Source records:
/-- CLOSE, FLUSH and RESET (R234). (DEDUCED, log 908.) -/
def State.decCommand (s : State) (i cmd : Nat) : State × Nat × Nat :=
  let x := s.dses i
  if cmd = 1 then s.decOpen i
  else if s.get (Reg.DS_STATUS_STATE i) = 0 then (s, 1, 1)
  else if cmd = 2 then
    let s := (s.count (Reg.DS_IN_DISCARDED i) x.fifo.length).setDses i { x with fifo := [], whole := 0, flushing := false, dpb := bumpAll x.dpb }
    (((s.put (Reg.DS_STATUS_STATE i) 3).feedPort i).decSettle i, 0, 0)
  else if cmd = 3 then ((s.setDses i { x with flushing := true, dpb := bumpAll x.dpb }).decSettle i, 0, 0)
  else
    let s := (s.dropPicture i).quitWriter (128 + i)
    let s := s.setDses i { s.dses i with dpb := [], fifo := [], whole := 0, writing := none, flushing := false, spsBad := false }
    let s := if s.get (Reg.DS_STATUS_STATE i) = 2 then s.put (Reg.DS_STATUS_STATE i) 1 else s
    ((s.feedPort i).decSettle i, 0, 0)

/-- An accepted write of DS_CMD (R232): discarded with OVERRUN while BUSY; the result waits to be latched. A code that R234 does not list
starts nothing. (DEDUCED, log 911.) -/
def State.writeDsCmd (s : State) (i cmd : Nat) : State :=
  if cmd = 0 ∨ 4 < cmd then s
  else if s.is (Reg.DS_RESULT_BUSY i) then s.put (Reg.DS_RESULT_OVERRUN i) 1
  else
    let s := (s.put (Reg.DS_RESULT_BUSY i) 1).put (Reg.DS_RESULT_VALID i) 0
    let (s, code, detail) := s.decCommand i cmd
    s.setDses i { s.dses i with busy := some (code, detail), openBy := if cmd = 1 ∧ code = 0 then s.owner unitDecoder else 0 }

/-- A write of a decoder command by a requester. -/
def State.decCmdWrite (s : State) (o : Origin) (i cmd : Nat) : State :=
  s.written o (Reg.a_DS_CMD i) (BitVec.ofNat 32 cmd) fun _ is w s => s.writeDsCmd (is.headD 0) (bits w 2 0)

/-- DEC_OPEN (R232). -/
def execDecOpen (o : Origin) (i : Nat) (s : State) : Host.Outcome State Fault Refusal := done (s.fresh.when (i < 16) fun s => s.decCmdWrite o i 1)

/-- DEC_CLOSE (R234). -/
def execDecClose (o : Origin) (i : Nat) (s : State) : Host.Outcome State Fault Refusal := done (s.fresh.when (i < 16) fun s => s.decCmdWrite o i 2)

/-- DEC_FLUSH (R234). -/
def execDecFlush (o : Origin) (i : Nat) (s : State) : Host.Outcome State Fault Refusal := done (s.fresh.when (i < 16) fun s => s.decCmdWrite o i 3)

/-- DEC_RESET (R234). -/
def execDecReset (o : Origin) (i : Nat) (s : State) : Host.Outcome State Fault Refusal := done (s.fresh.when (i < 16) fun s => s.decCmdWrite o i 4)

/-- Whether an accepted OPEN of session `i` comes from a path that no longer owns the decoder (R232, check 3). (DEDUCED, log 910.) -/
def State.dsLost (s : State) (i : Nat) : Bool := (s.dses i).openBy != 0 && (s.dses i).openBy != s.owner unitDecoder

■ THE TASK ■
Go through the records above and copy every line holding the word "openBy".

■ OUTPUT OF THE EXERCISE ■
    s.setDses i { s.dses i with busy := some (code, detail), openBy := if cmd = 1 ∧ code = 0 then s.owner unitDecoder else 0 }
def State.dsLost (s : State) (i : Nat) : Bool := (s.dses i).openBy != 0 && (s.dses i).openBy != s.owner unitDecoder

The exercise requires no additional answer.